— WORK REQUEST —
Copy out each line of the data that holds the word "nothing".

[[ RECORDS SHOWN open ]]

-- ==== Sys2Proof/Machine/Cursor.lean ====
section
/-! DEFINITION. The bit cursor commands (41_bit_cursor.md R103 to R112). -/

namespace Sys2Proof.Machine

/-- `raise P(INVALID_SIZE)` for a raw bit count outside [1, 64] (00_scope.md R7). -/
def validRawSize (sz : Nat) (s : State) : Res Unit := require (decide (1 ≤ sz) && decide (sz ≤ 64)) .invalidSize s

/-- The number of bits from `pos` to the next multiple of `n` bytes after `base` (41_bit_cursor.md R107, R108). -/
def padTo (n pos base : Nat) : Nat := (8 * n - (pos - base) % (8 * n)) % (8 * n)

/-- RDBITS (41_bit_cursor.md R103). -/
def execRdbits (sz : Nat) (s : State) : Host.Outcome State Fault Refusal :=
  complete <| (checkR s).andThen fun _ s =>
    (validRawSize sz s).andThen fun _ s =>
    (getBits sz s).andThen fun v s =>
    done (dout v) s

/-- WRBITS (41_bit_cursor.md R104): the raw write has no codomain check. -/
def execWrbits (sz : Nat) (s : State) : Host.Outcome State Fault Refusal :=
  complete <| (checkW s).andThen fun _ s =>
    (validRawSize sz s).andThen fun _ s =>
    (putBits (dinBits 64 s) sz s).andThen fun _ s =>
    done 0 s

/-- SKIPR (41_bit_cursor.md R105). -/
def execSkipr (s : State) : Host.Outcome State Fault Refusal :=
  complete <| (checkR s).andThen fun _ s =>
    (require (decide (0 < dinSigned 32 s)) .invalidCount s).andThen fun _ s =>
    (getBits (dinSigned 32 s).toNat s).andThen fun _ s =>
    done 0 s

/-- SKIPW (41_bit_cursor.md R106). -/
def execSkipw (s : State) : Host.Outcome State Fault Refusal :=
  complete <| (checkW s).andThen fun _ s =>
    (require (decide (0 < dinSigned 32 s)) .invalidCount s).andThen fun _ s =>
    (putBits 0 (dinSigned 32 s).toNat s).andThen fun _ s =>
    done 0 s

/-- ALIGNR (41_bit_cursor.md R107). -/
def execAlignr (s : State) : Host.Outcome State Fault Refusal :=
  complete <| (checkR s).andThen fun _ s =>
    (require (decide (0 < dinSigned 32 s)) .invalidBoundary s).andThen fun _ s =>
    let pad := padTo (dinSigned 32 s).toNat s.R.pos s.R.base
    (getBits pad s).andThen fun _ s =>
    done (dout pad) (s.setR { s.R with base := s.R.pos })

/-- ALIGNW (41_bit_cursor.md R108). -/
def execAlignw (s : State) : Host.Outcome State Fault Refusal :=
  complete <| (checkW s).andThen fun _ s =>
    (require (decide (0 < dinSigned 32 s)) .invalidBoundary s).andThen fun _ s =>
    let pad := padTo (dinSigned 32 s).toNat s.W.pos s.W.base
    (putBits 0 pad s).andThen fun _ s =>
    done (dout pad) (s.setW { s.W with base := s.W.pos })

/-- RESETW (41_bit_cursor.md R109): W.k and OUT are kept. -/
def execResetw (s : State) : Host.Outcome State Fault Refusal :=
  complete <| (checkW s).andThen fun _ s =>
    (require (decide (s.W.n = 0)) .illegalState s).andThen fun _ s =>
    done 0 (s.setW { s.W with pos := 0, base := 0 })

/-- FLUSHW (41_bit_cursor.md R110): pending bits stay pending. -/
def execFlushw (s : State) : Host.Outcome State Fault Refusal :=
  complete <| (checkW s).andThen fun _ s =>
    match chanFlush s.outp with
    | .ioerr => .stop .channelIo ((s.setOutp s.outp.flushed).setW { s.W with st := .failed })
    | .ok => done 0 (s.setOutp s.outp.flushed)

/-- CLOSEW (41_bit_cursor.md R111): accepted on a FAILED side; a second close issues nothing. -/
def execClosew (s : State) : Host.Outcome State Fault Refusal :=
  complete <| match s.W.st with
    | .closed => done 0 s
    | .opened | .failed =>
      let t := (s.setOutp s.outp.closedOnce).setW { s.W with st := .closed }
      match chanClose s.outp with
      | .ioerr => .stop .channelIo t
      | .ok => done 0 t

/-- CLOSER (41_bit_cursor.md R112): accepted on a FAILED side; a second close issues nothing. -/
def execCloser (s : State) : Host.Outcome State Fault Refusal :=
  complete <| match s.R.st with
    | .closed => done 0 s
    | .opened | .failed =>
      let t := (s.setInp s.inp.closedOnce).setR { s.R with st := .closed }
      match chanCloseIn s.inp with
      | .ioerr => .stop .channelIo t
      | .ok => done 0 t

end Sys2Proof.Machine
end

[[ RECORDS SHOWN closed ]]

— EXERCISE RESULT —
/-- CLOSEW (41_bit_cursor.md R111): accepted on a FAILED side; a second close issues nothing. -/
/-- CLOSER (41_bit_cursor.md R112): accepted on a FAILED side; a second close issues nothing. -/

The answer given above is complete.